Taking Stock: The Spinoff Benefits as Canada Doubles Down on Defence
Why It Matters
The program ties sovereign defence spending to domestic innovation, creating jobs and securing supply chains while positioning Canada as a global defence‑finance leader.
Key Takeaways
- •Canada meets 2% GDP defense spend, targets 3.5% by 2035.
- •New Defense Security and Resilience Bank to fund global projects.
- •Defense sector employs 81,000, aims to add 125,000 jobs.
- •R&D spending to rise 85%; industry revenue projected up 240%.
- •Domestic funding keeps tech like zinc‑ion batteries in Canada.
Summary
Canada is ramping up its defence budget, having already met the NATO‑mandated 2% of GDP target and pledging to reach 3.5% by 2035. The government’s strategy includes a new Defense Security and Resilience Bank and a Defense Investment Agency to channel capital, boost procurement, and coordinate multilateral financing.

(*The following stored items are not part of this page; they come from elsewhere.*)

-- ==== Sys2Proof/Machine/Alu.lean ====
section
/-! DEFINITION. Register load, arithmetic, logic, shifts and random (spec/42_load_alu.md R130 to R143). The sources are latched
before any write (40_cycle_fsm.md R95); arithmetic wraps mod 256 (R141). -/

namespace Sys2Proof.Machine

/-- 6XNN (R130): V[X] = NN. -/
def execLdImm (x : Nibble) (nn : Byte) (s : State) : Result := .next (s.writeV x nn).advance

/-- 7XNN (R131): V[X] = V[X] + NN mod 256; VF is not written. -/
def execAddImm (x : Nibble) (nn : Byte) (s : State) : Result := .next (s.writeV x (s.readV x + nn)).advance

/-- 8XY0 (R132): V[X] = V[Y]. -/
def execLdReg (x y : Nibble) (s : State) : Result := .next (s.writeV x (s.readV y)).advance

/-- 8XY1 (R133): V[X] = V[X] | V[Y]; VF is not written. -/
def execOrReg (x y : Nibble) (s : State) : Result := .next (s.writeV x (s.readV x ||| s.readV y)).advance

/-- 8XY2 (R134): V[X] = V[X] & V[Y]; VF is not written. -/
def execAndReg (x y : Nibble) (s : State) : Result := .next (s.writeV x (s.readV x &&& s.readV y)).advance

/-- 8XY3 (R135): V[X] = V[X] ^ V[Y]; VF is not written. -/
def execXorReg (x y : Nibble) (s : State) : Result := .next (s.writeV x (s.readV x ^^^ s.readV y)).advance

/-- 8XY4 (R136): the sum mod 256, then VF = carry. -/
def execAddReg (x y : Nibble) (s : State) : Result :=
  .next (s.writeResultThenFlag x (s.readV x + s.readV y) (carryFlag (s.readV x) (s.readV y))).advance

/-- 8XY5 (R137): VF = no borrow, then V[X] = V[X] - V[Y] mod 256. -/
def execSubReg (x y : Nibble) (s : State) : Result :=
  .next (s.writeFlagThenResult x (s.readV x - s.readV y) (noBorrowFlag (s.readV x) (s.readV y))).advance

/-- 8XY6 (R138): VF = bit 0 of V[Y], then V[X] = V[Y] >> 1. -/
def execShr (x y : Nibble) (s : State) : Result :=
  .next (s.writeFlagThenResult x (s.readV y >>> 1) (lowBitFlag (s.readV y))).advance

/-- 8XY7 (R139): VF = no borrow, then V[X] = V[Y] - V[X] mod 256. -/
def execSubnReg (x y : Nibble) (s : State) : Result :=
  .next (s.writeFlagThenResult x (s.readV y - s.readV x) (noBorrowFlag (s.readV y) (s.readV x))).advance

/-- 8XYE (R140): VF = bit 7 of V[Y], then V[X] = V[Y] << 1 mod 256. -/
def execShl (x y : Nibble) (s : State) : Result :=
  .next (s.writeFlagThenResult x (s.readV y <<< 1) (highBitFlag (s.readV y))).advance

/-- CXNN (R143): V[X] = rnd & NN, with the input byte `rnd` of this Step (log 5). -/
def execRnd (x : Nibble) (nn : Byte) (s : State) : Result :=
  .next (s.writeV x (s.outside.rnd &&& nn)).advance

end Sys2Proof.Machine
end

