-- ==== Sys2Proof/Machine/Step.lean ====
section
/-! DEFINITION. One step of the machine: the next event the host raises (spec/40_cycle_fsm.md R90, R101; log 6). -/

namespace Sys2Proof.Machine

/-- One event: the first pending one, or a Step when the host has none pending. -/
def step (s : State) : Host.Outcome State Fault Refusal := s.takeEvent.applyEvent s.nextEvent

/-- The state with an instruction stored where `step` fetches next: its two bytes at pc, high byte first (R53), in a core that is
running, READY and about to be stepped (log 20). -/
def State.withFetchWord (s : State) (nbits w : Nat) : State :=
  let a := s.fetchAddr
  let t := s.withStepNext
  { t with
    pc := a
    mem := s.mem.writeBytes a.toNat [highByte (tableWord nbits w), lowByte (tableWord nbits w)]
    fsm := .ready
    halt := .running }

end Sys2Proof.Machine
end

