/-! ### The address register and memory -/

/-- R150, R151, R152: ANNN, FX1E, FX29. FX1E wraps at 65536 and FX29 takes the whole register value (the spec's decisions D8, D21;
logs 17, 18). -/
def Obligations.AddressRegisterWrites : Prop :=
  RowDecodes 0xF000 0xA000 (fun w => .ldI (fieldNNN w)) ∧
  RowDecodes 0xF0FF 0xF01E (fun w => .addI (fieldX w)) ∧
  RowDecodes 0xF0FF 0xF029 (fun w => .ldF (fieldX w)) ∧
  ∀ (nnn : Addr12) (x : Nibble) (s : State),
    (∃ t, exec (.ldI nnn) s = .next t ∧ t.i.toNat = nnn.toNat ∧ t.pc = s.npc ∧
      OnlyChanges (fun p => p = .pc ∨ p = .i) s t) ∧
    (∃ t, exec (.addI x) s = .next t ∧ t.i.toNat = (s.i.toNat + (s.readV x).toNat) % 65536 ∧ t.pc = s.npc ∧
      OnlyChanges (fun p => p = .pc ∨ p = .i) s t) ∧
    ∃ t, exec (.ldF x) s = .next t ∧ t.i.toNat = (s.readV x).toNat * 5 ∧ t.pc = s.npc ∧
      OnlyChanges (fun p => p = .pc ∨ p = .i) s t

/-- R153: FX33 stores the three decimal digits at I, I + 1, I + 2, or, when one of them is out of range, stops with MEM_RANGE
(the halted state's contents and that addresses do not wrap are the spec's decisions D6, D8; logs 7, 17). -/
def Obligations.BcdStoresDigits : Prop :=
  RowDecodes 0xF0FF 0xF033 (fun w => .ldB (fieldX w)) ∧
  ∀ (x : Nibble) (s : State),
    (s.i.toNat + 2 < 4096 → ∃ t, exec (.ldB x) s = .next t ∧
      (t.mem.read (s.effAddr 0)).toNat = (s.readV x).toNat / 100 ∧
      (t.mem.read (s.effAddr 1)).toNat = (s.readV x).toNat / 10 % 10 ∧
      (t.mem.read (s.effAddr 2)).toNat = (s.readV x).toNat % 10 ∧ t.pc = s.npc ∧
      OnlyChanges (fun p => p = .pc ∨ ∃ k, k < 3 ∧ p = .mem (s.effAddr k)) s t) ∧
    (4096 ≤ s.i.toNat + 2 → ∃ t, exec (.ldB x) s = .next t ∧ StoppedBy .memRange (max s.i.toNat 4096) s t)

/-- R154: FX55 stores V[0] to V[X] at I to I + X and leaves I and the registers, or, when one address is out of range, stops with
MEM_RANGE and stores nothing (that I stays, the halted state's contents, no wrap: the spec's decisions D15, D6, D8; logs 18, 7, 17). -/
def Obligations.StoreRegistersAtI : Prop :=
  RowDecodes 0xF0FF 0xF055 (fun w => .stRegs (fieldX w)) ∧
  ∀ (x : Nibble) (s : State),
    (s.i.toNat + x.toNat < 4096 → ∃ t, exec (.stRegs x) s = .next t ∧
      (∀ r : Nibble, r.toNat ≤ x.toNat → t.mem.read (s.effAddr r.toNat) = s.readV r) ∧ t.pc = s.npc ∧
      OnlyChanges (fun p => p = .pc ∨ ∃ k, k ≤ x.toNat ∧ p = .mem (s.effAddr k)) s t) ∧
    (4096 ≤ s.i.toNat + x.toNat →
      ∃ t, exec (.stRegs x) s = .next t ∧ StoppedBy .memRange (max s.i.toNat 4096) s t)

/-- R155: FX65 loads V[0] to V[X] from I to I + X, leaves I, memory and the registers above X, or, when one address is out of range,
stops with MEM_RANGE and loads nothing (the spec's decisions D15, D6, D8; logs 18, 7, 17). -/
def Obligations.LoadRegistersFromI : Prop :=
  RowDecodes 0xF0FF 0xF065 (fun w => .ldRegs (fieldX w)) ∧
  ∀ (x : Nibble) (s : State),
    (s.i.toNat + x.toNat < 4096 → ∃ t, exec (.ldRegs x) s = .next t ∧
      (∀ r : Nibble, r.toNat ≤ x.toNat → t.readV r = s.mem.read (s.effAddr r.toNat)) ∧ t.pc = s.npc ∧
      OnlyChanges (fun p => p = .pc ∨ ∃ r : Nibble, r.toNat ≤ x.toNat ∧ p = .v r) s t) ∧
    (4096 ≤ s.i.toNat + x.toNat →
      ∃ t, exec (.ldRegs x) s = .next t ∧ StoppedBy .memRange (max s.i.toNat 4096) s t)

/-- R154, R155 (vector M22): FX65 after FX55 gives the low registers back, whatever happened to the registers in between. -/
def Obligations.LoadAfterStoreRestoresRegisters : Prop :=
  ∀ (x : Nibble) (s : State), s.i.toNat + x.toNat < 4096 → ∃ t, exec (.stRegs x) s = .next t ∧
    ∀ u : State, u.mem = t.mem → u.i = t.i → ∃ v, exec (.ldRegs x) u = .next v ∧
      ∀ r : Nibble, v.readV r = if r.toNat ≤ x.toNat then s.readV r else u.readV r

/-- R54, R64: a word stored by FX55 as the bytes V[0], V[1] over the next instruction is what the very next Step executes
(the spec's decision D16, log 18). -/
def Obligations.StoredWordIsExecutedNext : Prop :=
  ∀ (x : Nibble) (b : Byte) (s : State), 1 ≤ x.toNat → s.i = s.npc → s.i.toNat + x.toNat < 4096 →
    s.halt = .running → s.fsm = .ready → s.nextEvent = .step b →
    ∃ t, exec (.stRegs x) s = .next t ∧ step t = exec (decodeWord (wordOfBytes (s.readV 0) (s.readV 1))) t.takeEvent

/-! ### Display -/

/-- R171: 00E0 turns every pixel off and writes no flag (the ignored nibble is the spec's decision D10, log 13). -/
def Obligations.ClearScreenTurnsPixelsOff : Prop :=
  RowDecodes 0xF0FF 0x00E0 (fun w => .cls (fieldX w)) ∧
  ∀ (g : Nibble) (s : State), ∃ t, exec (.cls g) s = .next t ∧ (∀ px py, t.fb.pixel px py = false) ∧ t.pc = s.npc ∧
    OnlyChanges (fun p => p = .pc ∨ ∃ px py, p = .pixel px py) s t

/-- R172: DXYN flips exactly the pixels under a sprite bit that is 1; VF is 1 when one of them was on, else 0; V[X] and V[Y] are the
values before VF is written. When a row that is drawn lies out of range it stops with MEM_RANGE, nothing drawn (clipping and
what is checked are the spec's decision D13, the halted state's contents D6; logs 15, 7). -/
def Obligations.DrawFlipsPixelsUnderSprite : Prop :=
  RowDecodes 0xF000 0xD000 (fun w => .drw (fieldX w) (fieldY w) (fieldN w)) ∧
  ∀ (x y n : Nibble) (s : State),
    (spriteRows s y n = 0 ∨ s.i.toNat + spriteRows s y n ≤ 4096 → ∃ t, exec (.drw x y n) s = .next t ∧
      (∀ px py, t.fb.pixel px py = (s.fb.pixel px py ^^ spriteBit s x y n px py)) ∧
      ((∃ px py, s.fb.pixel px py = true ∧ spriteBit s x y n px py = true) → t.readV vf = 1) ∧
      ((∀ px py, s.fb.pixel px py = true → spriteBit s x y n px py = false) → t.readV vf = 0) ∧ t.pc = s.npc ∧
      OnlyChanges (fun p => p = .pc ∨ p = .v vf ∨ ∃ px py, spriteBit s x y n px py = true ∧ p = .pixel px py) s t) ∧
    (0 < spriteRows s y n → 4096 < s.i.toNat + spriteRows s y n →
      ∃ t, exec (.drw x y n) s = .next t ∧ StoppedBy .memRange (max s.i.toNat 4096) s t)

/-- R175 (an inference the spec marks as its own): drawing the same sprite bytes again at the same coordinates restores every pixel,
and VF is then 1 exactly when the first draw turned a pixel on. -/
def Obligations.DrawingTwiceRestoresPixels : Prop :=
  ∀ (x y n : Nibble) (s : State), spriteRows s y n = 0 ∨ s.i.toNat + spriteRows s y n ≤ 4096 →
    ∃ t, exec (.drw x y n) s = .next t ∧
      ∀ (x' y' : Nibble) (u : State), u.fb = t.fb → u.mem = s.mem → u.i = s.i →
        u.readV x' = s.readV x → u.readV y' = s.readV y →
        ∃ v, exec (.drw x' y' n) u = .next v ∧ v.fb = s.fb ∧
          (v.readV vf = 1 ↔ ∃ px py, s.fb.pixel px py = false ∧ t.fb.pixel px py = true)

/-! ### Keypad and timers -/

/-- R190, R191: EX9E and EXA1 test the key numbered by the low nibble of V[X] (the spec's decision D11, log 14). -/
def Obligations.SkipsOnKeyState : Prop :=
  RowDecodes 0xF0FF 0xE09E (fun w => .skp (fieldX w)) ∧
  RowDecodes 0xF0FF 0xE0A1 (fun w => .sknp (fieldX w)) ∧
  ∀ x : Nibble,
    SkipsWhen (.skp x) (fun s => s.key.getLsbD ((s.readV x).toNat % 16) = true) ∧
    SkipsWhen (.sknp x) (fun s => s.key.getLsbD ((s.readV x).toNat % 16) = false)

/-- R192: the Step that fetches FX0A: pc stays; with no key down nothing changes; else the lowest pressed key and X are latched and
the core waits (the choice of the lowest key is the spec's decision D12, log 12). -/
def Obligations.WaitForKeyLatchesLowestKey : Prop :=
  RowDecodes 0xF0FF 0xF00A (fun w => .ldVxK (fieldX w)) ∧
  ∀ (x : Nibble) (s : State),
    ((∀ k : Nibble, s.keyDown k = false) → exec (.ldVxK x) s = .next s) ∧
    ∀ k : Nibble, s.keyDown k = true → (∀ j : Nibble, j.toNat < k.toNat → s.keyDown j = false) →
      ∃ t, exec (.ldVxK x) s = .next t ∧ t.fsm = .awaitRelease ∧ t.wk = k ∧ t.wx = x ∧ t.pc = s.pc ∧
        OnlyChanges (fun p => p = .fsm ∨ p = .wk ∨ p = .wx) s t

/-- R97: a Step while a key's release is awaited fetches nothing; when the key is up its number goes to V[wx], pc moves on by 2 and
the core is READY; while it is down nothing changes (the spec's decision D12, log 12). -/
def Obligations.AwaitingStepEndsAtRelease : Prop :=
  ∀ (b : Byte) (s : State), s.nextEvent = .step b → s.halt = .running → s.fsm = .awaitRelease →
    (s.keyDown s.wk = true → step s = .next s.takeEvent) ∧
    (s.keyDown s.wk = false → ∃ t, step s = .next t ∧ (t.readV s.wx).toNat = s.wk.toNat ∧ t.pc = s.pc + 2 ∧
      t.fsm = .ready ∧ OnlyChanges (fun p => p = .pc ∨ p = .fsm ∨ p = .v s.wx) s.takeEvent t)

By 2025 the sector comprises roughly 600 firms employing 81,000 Canadians and generating C$9.6 billion in GDP. The plan seeks to add 125,000 jobs, lift defence‑related R&D by 85%, and grow industry revenues by 240%, with a 2025‑26 budget of C$63 billion excluding direct military outlays.
Industry voices underscore the shift. Jerry Fino of Deote Canada says the bank will position Canada as a global defence‑financing hub, leveraging the country’s strong fiscal health. Salient Energy’s CEO Ken Rudella notes that federal grants have accelerated his zinc‑ion battery’s pilot‑plant scale‑up, keeping critical technology and supply chains domestic.
If executed, the initiative could transform Canada’s defence industrial base, reduce reliance on foreign suppliers, and create a new export‑oriented finance ecosystem. The ripple effect may boost regional economies, attract private capital, and reinforce Canada’s strategic autonomy on the world stage.